Most Certificate Authorities (CA) charge a lot of money to verify your company to use an SSL certificate. So it can be very tempting to use a self-signed, free certificate for your https server. But is that okay?
The short answer is that it is most definitely possible to set up a secure website without buying an SSL certificate from a CA. But there are some problems with doing this:
Web Browser Warning Messages
When a customer comes to your website that is secured with a self-signed or free SSL certificate, most Web browsers will post a scary error message like the one displayed here. While some people will click past this message, install the certificate and go to your site, most will click the "Get me out of here!" button and never come back.
The other, more serious problem is that if you have an self-signed certificate on your server and somehow your site is hacked, that server is now compromised even though it apears secure. Customers who ignored the error message above would then be even more vulnerable because they would believe they were secure.

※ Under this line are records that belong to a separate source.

-- ==== Sys2Proof/Machine/StopUnknown.lean ====
section
/-! DEFINITION. STOP and the unrecognized opcodes (40_stop_and_unknown.md R70, R71). -/

namespace Sys2Proof.Machine

/-- STOP (R70): halts the loop whatever the mode, register select and operand (decision D8, log 8). -/
def execStop (_r : Reg) (_m : Mode) (_w : Word) (s : State) : Host.Outcome State Fault Refusal :=
  .next (halt .stop s)

/-- What every unrecognized opcode does (R71, R101): the opcode is checked before the mode and the address (R106). -/
def reportUnknown (i : Instr) (s : State) : State := raise .unknownOpcode i s

/-- UNKNOWN_5 (R71). -/
def execUnknown5 (r : Reg) (m : Mode) (w : Word) (s : State) : Host.Outcome State Fault Refusal :=
  .next (reportUnknown (.unknown5 r m w) s)

/-- UNKNOWN_6 (R71). -/
def execUnknown6 (r : Reg) (m : Mode) (w : Word) (s : State) : Host.Outcome State Fault Refusal :=
  .next (reportUnknown (.unknown6 r m w) s)

/-- UNKNOWN_7 (R71). -/
def execUnknown7 (r : Reg) (m : Mode) (w : Word) (s : State) : Host.Outcome State Fault Refusal :=
  .next (reportUnknown (.unknown7 r m w) s)

/-- UNKNOWN_8 (R71). -/
def execUnknown8 (r : Reg) (m : Mode) (w : Word) (s : State) : Host.Outcome State Fault Refusal :=
  .next (reportUnknown (.unknown8 r m w) s)

/-- UNKNOWN_9 (R71). -/
def execUnknown9 (r : Reg) (m : Mode) (w : Word) (s : State) : Host.Outcome State Fault Refusal :=
  .next (reportUnknown (.unknown9 r m w) s)

/-- UNKNOWN_10 (R71). -/
def execUnknown10 (r : Reg) (m : Mode) (w : Word) (s : State) : Host.Outcome State Fault Refusal :=
  .next (reportUnknown (.unknown10 r m w) s)

/-- UNKNOWN_11 (R71). -/
def execUnknown11 (r : Reg) (m : Mode) (w : Word) (s : State) : Host.Outcome State Fault Refusal :=
  .next (reportUnknown (.unknown11 r m w) s)

/-- UNKNOWN_12 (R71). -/
def execUnknown12 (r : Reg) (m : Mode) (w : Word) (s : State) : Host.Outcome State Fault Refusal :=
  .next (reportUnknown (.unknown12 r m w) s)

/-- UNKNOWN_13 (R71). -/
def execUnknown13 (r : Reg) (m : Mode) (w : Word) (s : State) : Host.Outcome State Fault Refusal :=
  .next (reportUnknown (.unknown13 r m w) s)

/-- UNKNOWN_14 (R71). -/
def execUnknown14 (r : Reg) (m : Mode) (w : Word) (s : State) : Host.Outcome State Fault Refusal :=
  .next (reportUnknown (.unknown14 r m w) s)

/-- UNKNOWN_15 (R71). -/
def execUnknown15 (r : Reg) (m : Mode) (w : Word) (s : State) : Host.Outcome State Fault Refusal :=
  .next (reportUnknown (.unknown15 r m w) s)

/-- UNKNOWN_16 (R71). -/
def execUnknown16 (r : Reg) (m : Mode) (w : Word) (s : State) : Host.Outcome State Fault Refusal :=
  .next (reportUnknown (.unknown16 r m w) s)

/-- UNKNOWN_17 (R71). -/
def execUnknown17 (r : Reg) (m : Mode) (w : Word) (s : State) : Host.Outcome State Fault Refusal :=
  .next (reportUnknown (.unknown17 r m w) s)

/-- UNKNOWN_18 (R71). -/
def execUnknown18 (r : Reg) (m : Mode) (w : Word) (s : State) : Host.Outcome State Fault Refusal :=
  .next (reportUnknown (.unknown18 r m w) s)

/-- UNKNOWN_19 (R71). -/
def execUnknown19 (r : Reg) (m : Mode) (w : Word) (s : State) : Host.Outcome State Fault Refusal :=
  .next (reportUnknown (.unknown19 r m w) s)

/-- UNKNOWN_20 (R71). -/
def execUnknown20 (r : Reg) (m : Mode) (w : Word) (s : State) : Host.Outcome State Fault Refusal :=
  .next (reportUnknown (.unknown20 r m w) s)

/-- UNKNOWN_21 (R71). -/
def execUnknown21 (r : Reg) (m : Mode) (w : Word) (s : State) : Host.Outcome State Fault Refusal :=
  .next (reportUnknown (.unknown21 r m w) s)

/-- UNKNOWN_22 (R71). -/
def execUnknown22 (r : Reg) (m : Mode) (w : Word) (s : State) : Host.Outcome State Fault Refusal :=
  .next (reportUnknown (.unknown22 r m w) s)

/-- UNKNOWN_23 (R71). -/
def execUnknown23 (r : Reg) (m : Mode) (w : Word) (s : State) : Host.Outcome State Fault Refusal :=
  .next (reportUnknown (.unknown23 r m w) s)

/-- UNKNOWN_24 (R71). -/
def execUnknown24 (r : Reg) (m : Mode) (w : Word) (s : State) : Host.Outcome State Fault Refusal :=
  .next (reportUnknown (.unknown24 r m w) s)

/-- UNKNOWN_25 (R71). -/
def execUnknown25 (r : Reg) (m : Mode) (w : Word) (s : State) : Host.Outcome State Fault Refusal :=
  .next (reportUnknown (.unknown25 r m w) s)

/-- UNKNOWN_26 (R71). -/
def execUnknown26 (r : Reg) (m : Mode) (w : Word) (s : State) : Host.Outcome State Fault Refusal :=
  .next (reportUnknown (.unknown26 r m w) s)

/-- UNKNOWN_29 (R71). -/
def execUnknown29 (r : Reg) (m : Mode) (w : Word) (s : State) : Host.Outcome State Fault Refusal :=
  .next (reportUnknown (.unknown29 r m w) s)

/-- UNKNOWN_30 (R71). -/
def execUnknown30 (r : Reg) (m : Mode) (w : Word) (s : State) : Host.Outcome State Fault Refusal :=
  .next (reportUnknown (.unknown30 r m w) s)

/-- UNKNOWN_31 (R71). -/
def execUnknown31 (r : Reg) (m : Mode) (w : Word) (s : State) : Host.Outcome State Fault Refusal :=
  .next (reportUnknown (.unknown31 r m w) s)

end Sys2Proof.Machine
end

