-- ==== Sys2Proof/Tests/Slice0.lean ====
section
/-! SUPPORT. The model's own tests, expected values from spec/95_test_vectors.md (its vector ids in the docstrings) or written out from the encoding rules; the WellFormed smoke; and one witness per statement with hypotheses: a concrete state and operands that meet all of them. -/

namespace Sys2Proof.Tests

open Sys2Proof Sys2Proof.Machine

/-! ### Helpers -/

/-- A reset machine of 32 bytes with this program and input (the start state of 95_test_vectors.md). -/
def start (prog : List StreamElem) (input : List Byte) : State := State.resetWith 32 prog input

/-- `start` with A, its flags and memory set. -/
def withA (a : Word) (flags : Flags) (mem : List Host.Cell) : State :=
  { start [] [] with a := a, flagsA := flags, mem := mem }

/-- The state an instruction leaves. -/
def after (i : Instr) (s : State) : State :=
  match exec i s with
  | .next t => t
  | _ => s

/-- The state a step leaves, none where there is no step. -/
def stepped (s : State) : Option State :=
  match step s with
  | .next t => some t
  | _ => none

/-! ### WellFormed: each check refuses an ill-formed term -/

theorem smoke_instr_wf : Instr.wf (.stop .a .immediate 0x1234) = false ∧ Instr.wf (.stop .x .immediate 0) = true := by decide
theorem smoke_elem_wf : StreamElem.wf (.instr 0x00 0x0001) = false ∧ StreamElem.wf (.instr 0x01 0) = true := by decide
theorem smoke_program_wf : programWf [.sentinel, .instr 0x08 0] = false ∧ programWf [.instr 0x00 0] = false ∧ programWf [.instr 0x08 0, .sentinel] = true := by decide
theorem smoke_memSize_wf : memSizeWf 0 = false ∧ memSizeWf 65537 = false ∧ memSizeWf 1 = true ∧ memSizeWf 65536 = true := by decide
theorem smoke_opcodes_wf : opcodesWf [0, 1, 2, 3, 3, 27, 28] = false ∧ opcodesWf [0, 1, 2, 3, 4, 28, 27] = false ∧ opcodesWf Config.recognizedOpcodes = true := by decide
theorem smoke_memory_wf : Memory.wf [(3, 1), (3, 2)] = false ∧ Memory.wf [(3, 0)] = false ∧ Memory.wf [(3, 1), (4, 2)] = true := by decide

/-! ### Decoding: every constructor's word, written out bit by bit from R50, R51 and R54 (opcode, register select, mode) -/

theorem test_decode_recognized :
    decode 0b00000111 0xFFFF = .stop .x .mode3 0xFFFF ∧ decode 0b00001101 0x0010 = .load .x .direct 0x0010 ∧
    decode 0b00010001 0x001E = .store .a .direct 0x001E ∧ decode 0b00011100 0x0001 = .add .x .immediate 0x0001 ∧
    decode 0b00100111 0xABCD = .sub .x .mode3 0xABCD ∧ decode 0b11011000 0x0000 = .charIn .a .immediate 0x0000 ∧
    decode 0b11100001 0x0010 = .charOut .a .direct 0x0010 := by decide
theorem test_decode_unknown_low :
    decode 0b00101000 0 = .unknown5 .a .immediate 0 ∧ decode 0b00110001 1 = .unknown6 .a .direct 1 ∧
    decode 0b00111010 2 = .unknown7 .a .mode2 2 ∧ decode 0b01000011 3 = .unknown8 .a .mode3 3 ∧
    decode 0b01001100 4 = .unknown9 .x .immediate 4 ∧ decode 0b01010101 5 = .unknown10 .x .direct 5 ∧
    decode 0b01011110 6 = .unknown11 .x .mode2 6 ∧ decode 0b01100111 7 = .unknown12 .x .mode3 7 ∧
    decode 0b01101000 8 = .unknown13 .a .immediate 8 ∧ decode 0b01110001 9 = .unknown14 .a .direct 9 ∧
    decode 0b01111010 10 = .unknown15 .a .mode2 10 ∧ decode 0b10000011 11 = .unknown16 .a .mode3 11 := by decide
theorem test_decode_unknown_high :
    decode 0b10001100 0 = .unknown17 .x .immediate 0 ∧ decode 0b10010101 1 = .unknown18 .x .direct 1 ∧
    decode 0b10011110 2 = .unknown19 .x .mode2 2 ∧ decode 0b10100111 3 = .unknown20 .x .mode3 3 ∧
    decode 0b10101000 4 = .unknown21 .a .immediate 4 ∧ decode 0b10110001 5 = .unknown22 .a .direct 5 ∧
    decode 0b10111010 6 = .unknown23 .a .mode2 6 ∧ decode 0b11000011 7 = .unknown24 .a .mode3 7 ∧
    decode 0b11001100 8 = .unknown25 .x .immediate 8 ∧ decode 0b11010111 0x1234 = .unknown26 .x .mode3 0x1234 ∧
    decode 0b11101000 0 = .unknown29 .a .immediate 0 ∧ decode 0b11110010 1 = .unknown30 .a .mode2 1 ∧
    decode 0b11111111 0 = .unknown31 .x .mode3 0 := by decide
/-- V-D1 in the host's numbering, and the all-zero word, which is STOP when presented to the decoder (V-D11). -/
theorem test_decodeTableWord : decodeTableWord 24 0xE00048 = some (.charOut .a .immediate 0x0048) ∧
    decodeTableWord 24 0 = some (.stop .a .immediate 0) ∧ decodeTableWord 32 0 = none := by decide
theorem test_decodeBytes_truncated : decodeBytes [0xE0, 0x00] = .error .truncated := rfl
/-- V-F4, V-F5: a truncated last instruction, bytes after the sentinel. -/
theorem test_loadProgram : loadProgram [0xE0, 0x00, 0x41, 0xE0, 0x00] = [.instr 0xE0 0x0041] ∧
    loadProgram [0xE0, 0x00, 0x41, 0x00, 0xE0, 0x00, 0x42] = [.instr 0xE0 0x0041, .sentinel] ∧
    loadProgram [0xE0, 0x00, 0x00, 0x00] = [.instr 0xE0 0x0000, .sentinel] := by decide
/-- The encoder against the source's example (S6). -/
theorem test_encode : encode (.charOut .a .immediate 0x0048) = [0xE0, 0x00, 0x48] ∧
    encode (.load .x .direct 0x0010) = [0x0D, 0x00, 0x10] := by decide

/-! ### Instructions -/

/-- V-SU2. -/
theorem test_stop : (after (.stop .x .mode3 0xFFFF) (start [] [])).haltCause = .stop ∧
    (after (.stop .x .mode3 0xFFFF) (start [] [])).errs = [] := by decide
/-- V-LS8, V-LS9: the highest legal address, an odd address. -/
theorem test_load_direct : (after (.load .a .direct 0x001E) (withA 0 ⟨false, false⟩ [(0x1E, 0xAB), (0x1F, 0xCD)])).a = 0xABCD ∧
    (after (.load .a .direct 0x0003) (withA 0 ⟨false, false⟩ [(3, 0x12), (4, 0x34)])).a = 0x1234 := by decide
/-- V-LS15: no wrap at 0xFFFF with N = 65536. -/
theorem test_load_no_wrap : (after (.load .a .direct 0xFFFF) (State.resetWith 65536 [] [])).haltCause = .outOfRange := by decide
/-- V-LS5, V-LS6. -/
theorem test_store_direct : (after (.store .a .direct 0x001E) (withA 0xABCD ⟨false, true⟩ [])).mem = [(0x1E, 0xAB), (0x1F, 0xCD)] ∧
    (after (.store .a .direct 0x001F) (withA 0xABCD ⟨false, true⟩ [])).mem = [] := by decide
/-- V-LS11: the Immediate quirk. -/
theorem test_store_immediate : after (.store .a .immediate 0x0008) (withA 0x1234 ⟨false, false⟩ [(8, 0x55), (9, 0x66)]) =
    { withA 0x1234 ⟨false, false⟩ [(8, 0x55), (9, 0x66)] with ir := ⟨0, 0, 0, 0x1234⟩ } := by decide
/-- V-AS1, V-AS5. -/
theorem test_add : (after (.add .a .immediate 1) (withA 0x7FFF ⟨false, false⟩ [])).a = 0x8000 ∧
    (after (.add .a .immediate 1) (withA 0x7FFF ⟨false, false⟩ [])).flagsA = ⟨false, true⟩ ∧
    (after (.add .a .immediate 0) (start [] [])).flagsA = ⟨true, false⟩ := by decide
/-- V-AS7. -/
theorem test_add_direct : (after (.add .a .direct 0x0010) (withA 0x1234 ⟨false, false⟩ [(0x11, 0x0C)])).a = 0x1240 := by decide
/-- V-AS17, V-AS11. -/
theorem test_sub : (after (.sub .a .immediate 0xFFFF) (withA 0x7FFF ⟨false, false⟩ [])).a = 0x8000 ∧
    (after (.sub .a .immediate 0x8000) (start [] [])).a = 0x8000 := by decide
/-- V-AS14. -/
theorem test_sub_direct : (after (.sub .a .direct 0x0010) (withA 0x000B ⟨false, false⟩ [(0x11, 0x0C)])).a = 0xFFFF ∧
    (after (.sub .a .direct 0x0010) (withA 0x000B ⟨false, false⟩ [(0x11, 0x0C)])).flagsA = ⟨false, true⟩ := by decide
/-- V-IO16, V-IO10 (0x00 keeps the canonical form). -/
theorem test_charIn : (after (.charIn .a .direct 4) { start [] [0x5A] with mem := [(4, 0x41), (5, 0x42)] }).mem = [(4, 0x5A), (5, 0x42)] ∧
    (after (.charIn .a .direct 4) { start [] [0x00] with mem := [(4, 0x41), (5, 0x42)] }).mem = [(5, 0x42)] := by decide
/-- V-IO11, V-IO13: a rejected CHAR_IN consumes nothing; the mode is checked before the address. -/
theorem test_charIn_rejected : (after (.charIn .a .direct 0x20) (start [] [0x7A])).input = [0x7A] ∧
    (after (.charIn .a .immediate 0xFFFF) (start [] [0x71])).errs = [⟨.invalidAddressingMode, 0xD8, 0xFFFF⟩] := by decide
/-- V-IO2, V-IO4. -/
theorem test_charOut : (after (.charOut .a .immediate 0x0141) (start [] [])).output = [0x41] ∧
    (after (.charOut .a .direct 7) (withA 0 ⟨false, false⟩ [(7, 0x42)])).output = [0x42] := by decide
/-- V-SU4, V-E1: one report, the opcode checked before mode and address. -/
theorem test_unknown : (after (.unknown31 .x .mode3 0xFFFF) (start [] [])).errs = [⟨.unknownOpcode, 0xFF, 0xFFFF⟩] ∧
    (after (.unknown5 .a .mode3 0xFFFF) (start [] [])).errs = [⟨.unknownOpcode, 0x2B, 0xFFFF⟩] := by decide
/-- V-R6: the write path of X, which no instruction calls. -/
theorem test_setRegister_x : (setRegister .x 0x8000 (start [] [])).flagsX = ⟨false, true⟩ ∧
    (setRegister .x 0x8000 (start [] [])).flagsA = ⟨false, false⟩ := by decide
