-- ==== Sys2Proof/Laws/Datapoint.lean ====
section
/-! SUPPORT. The laws of the DPT 9.001 codec: what the halving loop reaches, and that fields and bytes stand for each other. -/

namespace Sys2Proof.Machine

/-- A value fits the mantissa and its sign (R293). -/
abbrev Dpt9.Fits (raw : Int) : Prop := -2048 ≤ raw ∧ raw ≤ 2047

/-- The halving loop stops at the first exponent at which the value fits, or where the fuel ends (R293). -/
theorem halve_spec (fuel : Nat) (raw : Int) (e : Nat) :
    ∃ k, k ≤ fuel ∧ halve fuel raw e = (raw / 2 ^ k, e + k) ∧ (∀ k', k' < k → ¬ Dpt9.Fits (raw / 2 ^ k')) ∧
      (k < fuel → Dpt9.Fits (raw / 2 ^ k)) := by
  induction fuel generalizing raw e with
  | zero => exact ⟨0, le_refl 0, by simp [halve], fun _ h => absurd h (Nat.not_lt_zero _), fun h => absurd h (Nat.lt_irrefl 0)⟩
  | succ n ih =>
    unfold halve
    by_cases h : raw < -2048 ∨ 2047 < raw
    · rw [if_pos h]
      obtain ⟨k, hk, he, hm, hf⟩ := ih (raw / 2) (e + 1)
      have hdiv : ∀ j : Nat, raw / 2 / 2 ^ j = raw / 2 ^ (j + 1) := fun j => by
        rw [Int.ediv_ediv_of_nonneg (by omega), pow_succ, mul_comm]
      refine ⟨k + 1, by omega, ?_, ?_, ?_⟩
      · rw [he, hdiv, Nat.add_assoc, Nat.add_comm 1 k]
      · intro k' hk'
        cases k' with
        | zero =>
          simp only [Dpt9.Fits, pow_zero, Int.ediv_one]
          omega
        | succ j =>
          rw [← hdiv]
          exact hm j (by omega)
      · intro hlt
        rw [← hdiv]
        exact hf (by omega)
    · rw [if_neg h]
      refine ⟨0, by omega, by simp, fun _ hl => absurd hl (Nat.not_lt_zero _), fun _ => ?_⟩
      simp only [Dpt9.Fits, pow_zero, Int.ediv_one]
      omega

/-- Everything Dpt9Encode can answer (R293): in range, the fields at the least exponent at which the value fits, which is at most
15. -/
theorem dpt9Encode_ok {v : Int} (h1 : -27300 ≤ v) (h2 : v ≤ 67076000) :
    ∃ e : Nat, e ≤ 15 ∧ Dpt9.Fits (v / 2 ^ e) ∧ (∀ e', e' < e → ¬ Dpt9.Fits (v / 2 ^ e')) ∧
      dpt9Encode v = .ok (dpt9Fields (v / 2 ^ e) e) := by
  obtain ⟨k, hk, he, hm, hf⟩ := halve_spec 16 v 0
  have h15 : Dpt9.Fits (v / 2 ^ 15) := by
    norm_num [Dpt9.Fits]
    omega
  have hk15 : k ≤ 15 := by
    by_contra hc
    exact hm 15 (by omega) h15
  refine ⟨k, hk15, hf (by omega), hm, ?_⟩
  rw [dpt9Encode, if_neg (by omega), he, Nat.zero_add]

theorem dpt9Encode_range {v : Int} (h : v < -27300 ∨ 67076000 < v) : dpt9Encode v = .error .range := by
  rw [dpt9Encode, if_pos h]

/-- The fields of a value that fits, as numbers (R293). -/
theorem dpt9Fields_eq {raw : Int} {e : Nat} (h : Dpt9.Fits raw) (he : e ≤ 15) :
    (dpt9Fields raw e).sign.toNat = (if raw < 0 then 1 else 0) ∧ (dpt9Fields raw e).exponent.toNat = e ∧
      (dpt9Fields raw e).mantissa.toNat = (raw % 2048).toNat := by
  obtain ⟨h1, h2⟩ := h
  unfold dpt9Fields
  split
  · simp only [BitVec.toNat_ofNat]
    refine ⟨rfl, by omega, by omega⟩
  · simp only [BitVec.toNat_ofNat]
    refine ⟨rfl, by omega, by omega⟩

theorem Dpt9.value_eq (d : Dpt9) :
    d.value = ((d.mantissa.toNat : Int) - (if d.sign.toNat = 1 then 2048 else 0)) * 2 ^ d.exponent.toNat := by
  have : d.sign = 1 ↔ d.sign.toNat = 1 := by
    constructor
    · intro h
      rw [h]
      rfl
    · intro h
      exact BitVec.eq_of_toNat_eq h
  unfold Dpt9.value
  by_cases h : d.sign = 1
  · rw [if_pos h, if_pos (this.mp h)]
  · rw [if_neg h, if_neg (fun e => h (this.mpr e)), Int.sub_zero]

/-- The value of the fields of a value that fits (R292, R293). -/
theorem dpt9Fields_value {raw : Int} {e : Nat} (h : Dpt9.Fits raw) (he : e ≤ 15) : (dpt9Fields raw e).value = raw * 2 ^ e := by
  obtain ⟨hs, hx, hm⟩ := dpt9Fields_eq h he
  obtain ⟨h1, h2⟩ := h
  rw [Dpt9.value_eq, hs, hx, hm]
  congr 1
  split <;> omega

/-- The fields of two bytes, as numbers (R89). -/
theorem Dpt9.ofBytes_eq (b0 b1 : Byte) :
    (Dpt9.ofBytes b0 b1).sign.toNat = b0.toNat / 128 ∧ (Dpt9.ofBytes b0 b1).exponent.toNat = b0.toNat / 8 % 16 ∧
      (Dpt9.ofBytes b0 b1).mantissa.toNat = b0.toNat % 8 * 256 + b1.toNat := by
  have h0 := b0.isLt
  refine ⟨?_, ?_, Dpt9.ofBytes_mantissa b0 b1⟩
  · simp only [Dpt9.ofBytes, extractLsb'_toNat_eq]
    omega
  · simp only [Dpt9.ofBytes, extractLsb'_toNat_eq]
    norm_num

/-- The two bytes of fields read back as the fields (R89). -/
theorem Dpt9.ofBytes_bytes (d : Dpt9) :
    Dpt9.ofBytes (d.bytes.getD 0 0) (d.bytes.getD 1 0) = d := by
  have h1 := d.sign.isLt
  have h2 := d.exponent.isLt
  have h3 := d.mantissa.isLt
  obtain ⟨es, ee, em⟩ := Dpt9.ofBytes_eq (d.bytes.getD 0 0) (d.bytes.getD 1 0)
  rw [Dpt9.bytes_eq] at *
  simp only [List.getD_cons_zero, List.getD_cons_succ, BitVec.toNat_ofNat] at *
  generalize Dpt9.ofBytes _ _ = x at *
  obtain ⟨xs, xe, xm⟩ := x
  obtain ⟨ds, de, dm⟩ := d
  simp only [Dpt9.mk.injEq] at *
  exact ⟨BitVec.eq_of_toNat_eq (by omega), BitVec.eq_of_toNat_eq (by omega), BitVec.eq_of_toNat_eq (by omega)⟩

/-- The two bytes of the fields of two bytes are those bytes (R89). -/
theorem Dpt9.bytes_ofBytes (b0 b1 : Byte) : (Dpt9.ofBytes b0 b1).bytes = [b0, b1] := by
  have h0 := b0.isLt
  have h1 := b1.isLt
  obtain ⟨es, ee, em⟩ := Dpt9.ofBytes_eq b0 b1
  rw [Dpt9.bytes_eq, es, ee, em]
  simp only [List.cons.injEq, and_true]
  constructor <;> apply BitVec.eq_of_toNat_eq <;> simp only [BitVec.toNat_ofNat] <;> omega

end Sys2Proof.Machine
end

When to Pay for an SSL Certificate
There are a few situations when paying for an SSL certificate is just the cost of doing business, including:
All ecommerce sites must have a signed SSL certificate if they expect customers to enter their credit card information. You can get around this if you use a company like Paypal to handle your transactions. Then the purchasing process is handled on their secure server.
- collecting private information
If your website needs to collect private or sensitive information like addresses or social security numbers then you should collect that information on a secure server with a signed SSL certificate. Otherwise, you are asking your customers to send private and sensitive information over the Internet in clear text, which can easily be hacked and used for identity theft.
- sites that are expected to be secure
If you are running a site for a security conscious community such as an Internet security services company, then if you do not have a signed SSL certificate your site will not look secure, and your customers will not believe what you're providing.
When a Self-Signed SSL Certificate is Okay
I don't believe that any site that needs a SSL certificate for customer-facing pages should use a self-signed certificate. I also don't think it's a good idea to use a self-signed certificate on any Web server that is live on the Internet. That is just asking for hackers to set up a man-in-the-middle or other hack on your server to try and trick people into providing information they shouldn't.
The only time a self-signed cerificate should be used is for testing behind a firewall. Such as your desktop computer that is behind a software or hardware firewall on your home network.